Velayetin Sona Ermesi Halinde Malların Devri
Madde 7 – Hakim kararıyla velayetleri veya malı yönetme hakları sona eren ana ve baba, hesap cetveli ile birlikte çocuğun mallarını vasiye veya kayyıma devrederler. Eksiklikler varsa bunlar ayrı ayrı tespit edilir, vesayet makamı gerek görürse eksik olan veya zarar verilen mallardan dolayı veli aleyhine dava açılmasını vasi veya kayyımdan ister.
Velayetin, çocuğun ergin olması nedeniyle sona ermesi halinde ana ve baba, ergin olan çocuğun istemi üzerine bir hesap cetveli de vermek suretiyle malları kendisine devir ve teslim ederler.
15.7.2005 tarih ve 25876 sayılı resmi gazetede yayınlanarak yürürlüğe giren 5395 sayılı Çocuk Koruma Kanunu gereğince Çocuk mahkemeleri veya çocuk ağır ceza mahkemeleri tarafından alınan tedbirlere göre Aile Mahkemesi hakimi tarafından velayet hakkının düzenlenip düzenlenmeyeceği de önem arz etmektedir. Çocuk mahkemeleri veya çocuk ağır ceza mahkemeleri tarafından çocuğun öncelikle kendi aile ortamında korunmasını sağlamaya yönelik danışmanlık, eğitim, bakım, sağlık ve barınma konularında alınacak tedbirlerden biri alınmışsa bu durumda çocuğun yararı da nazara alınarak çocuk mahkemesi kararı ile çelişmeyecek şekilde Aile Mahkemesi tarafından velayetin düzenlenmesi gereği kuşkusuzdur. Tehlike altında bulunmakla birlikte anne ve abanın desteklenmesi suretiyle tehlikenin bertaraf edileceğinin anlaşılması hâlinde; çocuk, bu kişilere teslim edilir ki bu durumda çocuğun velayetinin düzenlenmesi gerekiyorsa aile hakiminin velayet hususunda bir karar vermesi gerekmektedir.

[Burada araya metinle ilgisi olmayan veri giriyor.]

theorem named_of {s : State} {a : Word} {n t : Nat} (h : named s a n t = true) : s.Named a n t := by
  simp only [named, Bool.and_eq_true, decide_eq_true_eq, beq_iff_eq, List.isEmpty_iff, Option.any_eq_true] at h
  obtain ⟨⟨⟨⟨⟨h1, h2⟩, h3⟩, h4⟩, r, h5, h6, h7⟩, h8⟩ := h
  exact ⟨h1, h2, h3, h4, ⟨r, h5, h6, h7⟩, by rw [h8]; simp⟩

/-- `Leased` as a test, with no lock at the core. -/
def leased (s : State) (a : Word) (n : Nat) (w : Right) : Bool :=
  a.toNat / 2 ^ 57 == 64 && a.toNat % n == 0 && (s.runOf s.cur.1).any (fun r => pageLeased r.lease (a.toNat % 2 ^ 57) w) &&
  (s.core s.cur.1).locks.isEmpty

theorem leased_of {s : State} {a : Word} {n : Nat} {w : Right} (h : leased s a n w = true) : s.Leased a n w := by
  simp only [leased, Bool.and_eq_true, beq_iff_eq, List.isEmpty_iff, Option.any_eq_true] at h
  obtain ⟨⟨⟨h1, h2⟩, r, h3, h4⟩, h5⟩ := h
  exact ⟨h1, h2, ⟨r, h3, h4⟩, by rw [h5]; simp⟩

/-- OwnLoads, OwnStores, AcknowledgedAtHome: the last places of the own scratchpad and of core 257's under their names; a posted store
with the counter at 63 and at 64. -/
theorem witness_named : let s := demo (regs [(6, 2 ^ 61 + 2 ^ 46 + 0x7FF8), (8, 2 ^ 61 + 0x7FF8)] running)
    let u (n : Nat) : State := s.modMe fun t => { t with acks := n, refusals := [⟨0, 0⟩] }
    let q (a : Access) : Event := .portRequest 257 (s.request (s.me.greg 6) 0x7FF8 0 a)
    s.Free ∧ s.Named (s.me.greg 6) 8 257 ∧ s.Named (s.me.greg 8) 8 256 ∧ s.Own 0x7FF8 8 ∧ (s.me.greg 8).toNat % 2 ^ 19 = 0x7FF8 ∧
    (u 62).Named ((u 62).me.greg 6) 8 257 ∧ (u 63).Named ((u 63).me.greg 6) 8 257 ∧
    goes (exec (.ldI64 5 6 0 0) s) (fun t => t.agenda == [q (.read 8 (fullMask 8))] && t.me.pc == s.me.pc + 4) = true ∧
    goes (exec (.ldI64 5 8 0 0) s) (fun t => t == s.wrote 5 0) = true ∧
    goes (exec (.stW64 8 8 0 0) s) (fun t => t.load (padKey 256 0x7FF8) 8 == 2 ^ 61 + 0x7FF8) = true ∧
    goes (exec (.stW64 0 6 0 0) (u 62)) (fun t => t.me.acks == 63 && t.agenda == [q (.write 8 (fullMask 8) 0)]) = true ∧
    goes (exec (.stW64 0 6 0 0) (u 63)) (fun t => t == (u 63).wait .counter) = true ∧
    goes (exec (.aadd .w64 5 6 8 0) s) (fun t => t.agenda == [q (.rmw .add false 8 (2 ^ 61 + 0x7FF8) 0)]) = true :=
  ⟨free_of (by decide +kernel), named_of (by decide +kernel), named_of (by decide +kernel), own_of (by decide +kernel), by decide +kernel,
    named_of (by decide +kernel), named_of (by decide +kernel), by decide +kernel⟩

/-- OwnLoads, OwnStores, AcknowledgedAtHome: the last doubleword of the leased page, its line held, held in part, filling, dirty and absent. -/
theorem witness_virtual : let t := regs [(6, 2 ^ 63 + 0x1FF8), (7, 1)] running
    let f : L1Frame := { line := 0x3F, data := 7 * 2 ^ 960, dirty := 0, present := BitVec.allOnes 128, filling := false, stale := 0, sent := 0, evict := false, refused := false }
    let none_ := demo t
    let held (x : L1Frame) : State := demoCore t fun k => { k with l1 := [(319, x)] }
    let part := held { f with present := 1 }
    let filling := held { f with present := 0, filling := true }
    let dirty := held { f with dirty := 1 }
    let asks (s u : State) : Bool := u.me.phase?.isSome && u.me.pc == s.me.pc + 4 && u.agenda.length == 1
    none_.Free ∧ none_.Leased (none_.me.greg 6) 8 .read ∧ none_.Leased (none_.me.greg 6) 8 .write ∧ (held f).Leased ((held f).me.greg 6) 8 .read ∧
    (held f).Leased ((held f).me.greg 6) 8 .write ∧ dirty.Leased (dirty.me.greg 6) 8 .read ∧ dirty.Leased (dirty.me.greg 6) 8 .write ∧
    part.Leased (part.me.greg 6) 8 .read ∧ filling.Leased (filling.me.greg 6) 8 .read ∧
    none_.HasFrame 0x3F ∧ (none_.core 256).frame? 0x3F = none ∧ ((held f).core 256).frame? 0x3F = some (319, f) ∧
    goes (exec (.ldI64 5 6 0 0) (held f)) (fun t => t.me.greg 5 == 7) = true ∧
    goes (exec (.ldI64 5 6 0 0) part) (asks part) = true ∧ goes (exec (.ldI64 5 6 0 0) none_) (asks none_) = true ∧
    goes (exec (.ldI64 5 6 0 0) filling) (fun t => t.me.phase?.isSome && t.agenda == []) = true ∧
    goes (exec (.stW64 7 6 0 0) (held f)) (fun t => ((t.core 256).frame? 0x3F).map (fun e => (lineBytes e.2.data 120 8, e.2.dirty)) ==
      some (1, 255#128 <<< 120)) = true ∧
    goes (exec (.stW64 7 6 0 0) none_) (fun t => ((t.core 256).frame? 0x3F).map (fun e => (lineBytes e.2.data 120 8, e.2.present)) ==
      some (1, 255#128 <<< 120) && t.agenda == []) = true ∧
    goes (exec (.aadd .w64 5 6 7 0) none_) (asks none_) = true ∧
    goes (exec (.stAck 3 5 6 7 0) dirty) (fun t => t.me.phase?.isSome && t.agenda.length == 2 && (t.core 256).l1.all fun e => e.2.present == 0) = true :=
  ⟨free_of (by decide +kernel), leased_of (by decide +kernel), leased_of (by decide +kernel), leased_of (by decide +kernel),
    leased_of (by decide +kernel), leased_of (by decide +kernel), leased_of (by decide +kernel), leased_of (by decide +kernel),
    leased_of (by decide +kernel), ⟨319, by decide +kernel, by decide +kernel⟩, by decide +kernel⟩

/-- VectorMemory: the last 64 bytes; lanes 0 and 1 of a gather or scatter, the others inactive. -/
theorem witness_vectorMemory : let s := demo ((vregs [(7, lanes 4 [0, 0x1FFF])] (regs [(6, 0), (8, 0x7FC0)] running)).setPreg 1 0xFF)
    s.Free ∧ Memory.wf s.mem = true ∧ s.Own (s.me.greg 8 + s.me.greg 0) 64 ∧ s.Own (s.me.greg 8 + s.me.greg 0) 4 ∧
    ∀ i, (decide (i < 64 / 4) && active (s.rp 1) 4 i) = true → s.Own (s.me.greg 6 + BitVec.ofInt 64 (vlaneInt (s.rv 7) 4 true i * 4)) 4 := by
  refine ⟨free_of (by decide +kernel), by decide +kernel, own_of (by decide +kernel), own_of (by decide +kernel), ?_⟩
  intro i hi
  have h : ∀ j, j < 16 → active ((demo ((vregs [(7, lanes 4 [0, 0x1FFF])] (regs [(6, 0), (8, 0x7FC0)] running)).setPreg 1 0xFF)).rp 1) 4 j = true →
      own (demo ((vregs [(7, lanes 4 [0, 0x1FFF])] (regs [(6, 0), (8, 0x7FC0)] running)).setPreg 1 0xFF))
        (((demo ((vregs [(7, lanes 4 [0, 0x1FFF])] (regs [(6, 0), (8, 0x7FC0)] running)).setPreg 1 0xFF)).me.greg 6) +
          BitVec.ofInt 64 (vlaneInt ((demo ((vregs [(7, lanes 4 [0, 0x1FFF])] (regs [(6, 0), (8, 0x7FC0)] running)).setPreg 1 0xFF)).rv 7) 4 true j * 4)) 4
        = true := by decide +kernel
  simp only [Bool.and_eq_true, decide_eq_true_eq] at hi
  exact own_of (h i hi.1 hi.2)

/-- MemoryFrame: a load and a store to the own scratchpad, and a store to a virtual address. -/
theorem witness_memoryFrame : let s := demo (regs [(6, 0x7FF8), (7, 2 ^ 63 + 0x1000)] running)
    Memory.wf s.mem = true ∧ s.me.mode ≠ 3 ∧ goes (exec (.ldI64 5 6 0 0) s) (fun _ => true) = true ∧
    goes (exec (.stW64 6 6 0 0) s) (fun t => t.mem.length == 2) = true ∧
    goes (exec (.stW64 6 7 0 0) s) (fun t => t.mem == s.mem) = true := by
  decide +kernel

/-- AccessTraps: an address of each clause, at the bounds of its range, with the trap it takes. -/
theorem witness_accessTraps : (([(4 * 2 ^ 60, 4), (8 * 2 ^ 60 - 8, 4), (3 * 2 ^ 60, 2), (2 ^ 19, 4), (2 ^ 60 - 8, 4), (1, 3), (2 ^ 19 - 1, 3),
    (0x8000, 4), (2 ^ 19 - 8, 4), (2 * 2 ^ 60 + 2 ^ 46 * 0x100, 5), (2 * 2 ^ 60 + 2 ^ 60 - 2 ^ 46, 5)] : List (Nat × Nat)).all fun e =>
      let s := demo (regs [(6, e.1)] running)
      free s && !s.me.tin && goes (exec (.ldI64 5 6 0 0) s) (fun t => t.me.tcause.toNat == e.2 && t.me.tval.toNat == e.1 &&
        t.me.tpc == s.me.pc && t.me.pc == (s.core 256).tvec)) = true ∧
    (demo running).me.mode ≠ 3 ∧ ∀ r ∈ (demo running).runOf 256, (demo running).named? r.part 0x100 = none := by
  decide +kernel

/-- AccessTraps: a ring address with no ring, a place behind S of a core of the run region, second-tier bits in machine mode; an atomic, a
vector store and the second lane of a gather that fail. -/
theorem witness_accessForms : let s (a mode : Nat) : State := demo ((vregs [(7, lanes 4 [0, 1])] (regs [(6, a)] { running with status := BitVec.ofNat 64 mode })).setPreg 1 0xFF)
    let trap (o : Out) (code tval : Nat) : Bool := goes o fun t => t.me.tcause.toNat == code && t.me.tval.toNat == tval
    (s 0 0).Free ∧ (s 0x7FFC 0).Own (0x7FFC + BitVec.ofInt 64 0) 4 ∧ ((s 0 0).core 256).ring? 0 = none ∧
    ((s 0 0).runOf 256 = some run0 ∧ (s 0 0).named? 0 1 = some 257 ∧ (s 0 0).inRegion run0 257 = true) ∧
    ([(2 ^ 60, 0, 4), (2 ^ 61 + 2 ^ 46 + 0x8000, 0, 4), (3 * 2 ^ 60 + 2 ^ 43, 3, 4)] : List (Nat × Nat × Nat)).all (fun e =>
      trap (exec (.ldI64 5 6 0 0) (s e.1 e.2.1)) e.2.2 e.1 && trap (exec (.aadd .w64 5 6 0 0) (s e.1 e.2.1)) e.2.2 e.1 &&
      trap (exec (.vst 5 6 0 0 1) (s e.1 e.2.1)) e.2.2 e.1) = true ∧
    (active ((s 0x7FFC 0).rp 1) 4 0 && active ((s 0x7FFC 0).rp 1) 4 1) = true ∧
    trap (exec (.vgathW32 5 6 7 0 1) (s 0x7FFC 0)) 4 0x8000 = true :=
  ⟨free_of (by decide +kernel), own_of (by decide +kernel), by decide +kernel⟩
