-- ==== Sys2Proof/Machine/Flags.lean ====
section
/-! DEFINITION. The STATUS register: the only status bits of SHA1CE (10_state.md R26, R33). No arithmetic writes a flag. -/

namespace Sys2Proof.Machine

/-- STATUS.BUSY, and the output port `busy`: 1 exactly when PHASE is ROUND or FINISH (10_state.md R20, R26, R29). -/
def State.busy (s : State) : Bool :=
  match s.phase with
  | .idle => false
  | .round => true
  | .finish => true

/-- STATUS as read: ERR_CMD in bit 2, ERR_BUSY in bit 1, BUSY in bit 0, the rest 0 (10_state.md R26, 44_host_commands.md
R178). -/
def State.statusWord (s : State) : Word :=
  (BitVec.ofBool s.errCmd ++ BitVec.ofBool s.errBusy ++ BitVec.ofBool s.busy).setWidth 32

/-- A write-1-to-clear bit after a write of `clear` to it (30_encoding.md R77, 44_host_commands.md R179). -/
def afterW1c (bit clear : Bool) : Bool := bit && !clear

end Sys2Proof.Machine
end

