/-- BusyVisibleAtOnce: acceptance, a read of STATUS while BUSY = 1, and the end. -/
theorem test_witness_BusyVisibleAtOnce :
    (∃ (s t : State) (c : Cycle) (rest : List Cycle), s.cycles = c :: rest ∧ c.rst = false ∧ step s = .next t ∧ s.busy = false ∧
      c.sel = true ∧ decode (.bus (tcOf c.we c.addr) c.wdata) = .wrCmd 2#32) ∧
    (∃ (s t : State) (c : Cycle) (rest : List Cycle), s.cycles = c :: rest ∧ c.rst = false ∧ step s = .next t ∧ s.busy = true ∧
      c.sel = true ∧ decode (.bus (tcOf c.we c.addr) c.wdata) = .rdStatus) ∧
    ∃ (s t : State) (c : Cycle) (rest : List Cycle), s.cycles = c :: rest ∧ c.rst = false ∧ step s = .next t ∧ s.busy = true ∧
      t.busy = false :=
  ⟨⟨inCycle idleSt (cycleOf cmdCompress 81), _, _, _, rfl, rfl, rfl, rfl, rfl, rfl⟩,
    ⟨inCycle finishSt (cycleOf (rd .status) 1), _, _, _, rfl, rfl, rfl, rfl, rfl, rfl⟩,
    inCycle finishSt (idleCycle 1), _, _, _, rfl, rfl, rfl, rfl, rfl⟩

theorem test_witness_ReadAfterWriteNextCycle :
    ∃ (s t u : State) (c d : Cycle) (rest : List Cycle) (i : Fin 16) (v : Word), s.busy = false ∧ s.cycles = c :: d :: rest ∧
      c.rst = false ∧ c.sel = true ∧ decode (.bus (tcOf c.we c.addr) c.wdata) = .wrMsg i v ∧
      d.rst = false ∧ d.sel = true ∧ decode (.bus (tcOf d.we d.addr) d.wdata) = .rdMsg i ∧
      step s = .next t ∧ step t = .next u :=
  ⟨{ idleSt with cycles := [cycleOf (wr (.msg 15) 9) 0, cycleOf (rd (.msg 15)) 0] }, _, _, _, _, _, 15, 9,
    rfl, rfl, rfl, rfl, rfl, rfl, rfl, rfl, rfl, rfl⟩

/-- HostStepFirstInACycle, the write in the completing cycle. -/
theorem test_witness_HostStepFirstInACycle_same :
    ∃ (s t : State) (c : Cycle) (rest : List Cycle) (i : Fin 16) (v : Word), s.phase = .finish ∧ s.cycles = c :: rest ∧
      c.rst = false ∧ 1 ≤ c.engine ∧ step s = .next t ∧ c.sel = true ∧ decode (.bus (tcOf c.we c.addr) c.wdata) = .wrMsg i v :=
  ⟨inCycle finishSt (cycleOf (wr (.msg 0) 9) 1), _, _, _, 0, 9, rfl, rfl, rfl, by decide, rfl, rfl, rfl⟩

/-- HostStepFirstInACycle, the write in the next cycle. -/
theorem test_witness_HostStepFirstInACycle_next :
    ∃ (s t u : State) (c d : Cycle) (rest : List Cycle) (i : Fin 16) (v : Word), s.phase = .finish ∧ s.cycles = c :: d :: rest ∧
      c.rst = false ∧ 1 ≤ c.engine ∧ step s = .next t ∧ c.sel = false ∧ d.rst = false ∧ d.sel = true ∧
      decode (.bus (tcOf d.we d.addr) d.wdata) = .wrMsg i v ∧ step t = .next u :=
  ⟨{ finishSt with cycles := [idleCycle 1, cycleOf (wr (.msg 0) 9) 0] }, _, _, _, _, _, 0, 9,
    rfl, rfl, rfl, by decide, rfl, rfl, rfl, rfl, rfl, rfl⟩

/-- PaddingLengths, PaddedMessageLayout and BlockSplitAndCount: the ends of the ranges of lengths. -/
theorem test_witness_messageLengths :
    ([] : List Byte).length = 0 ∧ (List.replicate 55 (0x61 : Byte)).length % 64 = 55 ∧
      (List.replicate 56 (0x61 : Byte)).length % 64 = 56 ∧ (List.replicate 63 (0x61 : Byte)).length = 63 ∧
      (List.replicate 119 (0x61 : Byte)).length = 119 ∧ (List.replicate 120 (0x61 : Byte)).length = 120 ∧
      (List.replicate 183 (0x61 : Byte)).length = 183 ∧ (55 + 1 + padZeros 55) % 64 = 56 ∧ abc.length ≤ 2 ^ 61 - 1 := by
  simp [abc]
  decide

theorem test_witness_FormatterRefusesLongMessages :
    ∃ m : List Byte, 2 ^ 61 - 1 < m.length ∧ formatMessage m = .error .messageTooLong := by
  have hl : (List.replicate (2 ^ 61) (0x61 : Byte)).length = 2 ^ 61 := List.length_replicate
  exact ⟨List.replicate (2 ^ 61) 0x61, by omega, by
    rw [formatMessage, if_neg]
    unfold Config.maxMessageBytes
    omega⟩

theorem test_witness_BlockWordsBigEndian :
    (List.replicate 64 (0x61 : Byte)).length = 64 ∧ ∃ ws, formatMessage abc = .ok ws := by
  exact ⟨by simp, _, rfl⟩

/-- A run in which the host presents one code in each cycle. -/
theorem plays_of_run {s t : State} (cs : List Cycle) (codes : List Code) (hr : ∀ c ∈ cs, c.rst = false) (hc : ∃ rest, s.cycles = cs ++ rest)
    (hrun : Host.Core.run core cs.length s = .next t) (hp : (cs.filterMap Cycle.presents).map Code.bare = codes.map Code.bare) : Plays s codes t :=
  ⟨cs, ⟨hr, hc, hrun⟩, hp⟩

/-- The cycles of LOADBLK of the "abc" block and CMD COMPRESS, and then those of a POLL that reads twice. The COMPRESS completes
in the first read's cycle, whose value still has bit 0 = 1 (20_memory.md R60); a cycle without a transaction follows, and the
second read's wdata means nothing. -/
def abcLoad : List Cycle := (loadBlk abcBlock ++ [cmdCompress]).map fun c => cycleOf c 0

def abcPoll : List Cycle := [cycleOf (rd .status) 81, idleCycle 0, { cycleOf (rd .status) 0 with wdata := 0xFFFFFFFF }]

/-- The state after a step, which there always is. -/
def nxt (s : State) : State := (after (step s)).getD s

theorem step_nxt (s : State) : step s = .next (nxt s) := by
  cases hr : s.now.rst with
  | true => simp [nxt, step_reset hr, after]
  | false =>
    obtain ⟨u, -, hs⟩ := step_ordinary hr
    simp [nxt, hs, after]

/-- The state after n steps. -/
def nth : Nat → State → State
  | 0, s => s
  | n + 1, s => nth n (nxt s)

theorem run_nth (n : Nat) (s : State) : Host.Core.run core n s = .next (nth n s) := by
  induction n generalizing s with
  | zero => rfl
  | succ n ih =>
    rw [run_succ n (step_nxt s)]
    exact ih (nxt s)

/-- The POLL of `abcPoll`, from any state in which the values it reads are those of a POLL. -/
theorem abc_polls {s : State} (hc : s.cycles = abcPoll) (hv : pollEnds [(nxt s).rdata, (nth 3 s).rdata] = true) :
    Polls s (nth 3 s) := by
  have h1 : (nxt s).cycles = abcPoll.tail := by rw [step_cycles (step_nxt s), hc]
  have h2 : (nth 2 s).cycles = abcPoll.tail.tail := by rw [← h1]; exact step_cycles (step_nxt (nxt s))
  exact ⟨_, hv, .code ⟨_, _, hc, rfl, rfl, step_nxt s⟩ (.idle ⟨_, _, h1, rfl, rfl, step_nxt _⟩
    (.code ⟨_, _, h2, rfl, rfl, step_nxt _⟩ (.done _)))⟩

/-- HASHBLK of the "abc" block, from any state in which it is seen to run so. -/
theorem abc_runs {s : State} (hc : s.cycles = abcLoad ++ abcPoll) (hm : (nth 17 s).cycles = abcPoll)
    (hv : pollEnds [(nth 18 s).rdata, (nth 20 s).rdata] = true) : RunsHashBlk s abcBlock (nth 20 s) :=
  ⟨nth 17 s, plays_of_run abcLoad _ (by decide) ⟨_, hc⟩ (run_nth 17 s) (by decide), abc_polls hm hv⟩

/-- The reset state about to run those cycles. -/
def abcStart : State := { State.reset with cycles := abcLoad ++ abcPoll }

/-- The state after an INIT that comes before them. -/
def abcAfterInit : State := { abcStart with rdata := Config.freeRdata 0, freeNext := 1 }

theorem abcStart_runs : RunsHashBlk abcStart abcBlock (nth 20 abcStart) :=
  abc_runs rfl (by decide +kernel) (by decide +kernel)

theorem abcAfterInit_runs : RunsHashBlk abcAfterInit abcBlock (nth 20 abcAfterInit) :=
  abc_runs rfl (by decide +kernel) (by decide +kernel)

/-- POLL's reads (30_encoding.md R85): at least one, none after the first with bit 0 = 0. -/
theorem test_pollEnds :
    pollEnds [] = false ∧ pollEnds [0x00000001] = false ∧ pollEnds [0x00000006] = true ∧
      pollEnds [0x00000001, 0x00000003, 0x00000002] = true ∧ pollEnds [0x00000000, 0x00000000] = false := by decide

/-- HashBlockHashes: HASHBLK with its POLL, and a run without a read that ends with BUSY = 0. -/
theorem test_witness_HashBlockHashes :
    (∃ (s t : State) (w : Vector Word 16), s.busy = false ∧ RunsHashBlk s w t) ∧
      ∃ (s t : State) (w : Vector Word 16) (n : Nat), s.busy = false ∧ Plays s (hashBlk w n) t ∧ t.busy = false := by
  refine ⟨⟨abcStart, _, _, rfl, abcStart_runs⟩, { State.reset with cycles := abcLoad ++ [idleCycle 81] }, nth 18 _, abcBlock, 0, rfl,
    plays_of_run (abcLoad ++ [idleCycle 81]) _ (by decide) ⟨[], (List.append_nil _).symm⟩ (run_nth 18 _) (by decide), ?_⟩
  decide +kernel

theorem abc_formats : formatMessage abc = .ok [abcBlock] := by
  have h := test_format_abc
  cases hf : formatMessage abc with
  | ok ws => simpa [hf, Except.toOption] using h
  | error e => simp [hf, Except.toOption] at h

/-- HostProtocolGivesSha1, from reset and after an INIT. -/
theorem test_witness_HostProtocolGivesSha1 :
    ∃ (m d : List Byte) (ws : List (Vector Word 16)), formatMessage m = .ok ws ∧ sha1 m = .ok d ∧
      (∃ s t : State, s.busy = false ∧ s.h = iv ∧ s.blkcnt = 0#32 ∧ FeedsBlocks s ws t) ∧
      ∃ s s₀ t : State, s.busy = false ∧ Plays s [cmdInit] s₀ ∧ FeedsBlocks s₀ ws t := by
  refine ⟨abc, _, [abcBlock], abc_formats, by rw [sha1, abc_formats], ?_, ?_⟩
  · exact ⟨abcStart, _, rfl, rfl, rfl, .block abcStart_runs (.done _)⟩
  · refine ⟨{ State.reset with cycles := cycleOf cmdInit 0 :: (abcLoad ++ abcPoll) }, abcAfterInit, _, rfl, ?_,
      .block abcAfterInit_runs (.done _)⟩
    exact plays_of_run [cycleOf cmdInit 0] _ (by decide) ⟨abcLoad ++ abcPoll, rfl⟩ rfl (by decide)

Adlî ve idarî merciler, kolluk görevlileri, sağlık ve eğitim kuruluşları, sivil toplum kuruluşları, korunma ihtiyacı olan çocuğu Sosyal Hizmetler ve Çocuk Esirgeme Kurumuna bildirmekle yükümlüdür. Velayet görevinin ağır derecede ihlal edilmesi veya kötüye kullanılması halinde bu duruma sebebiyet veren anne veya babanın velayet hakkının kaldırılası ile çocuğa bir vasi atanması için Sulh Hukuk Mahkemesine başvurulması gerekir.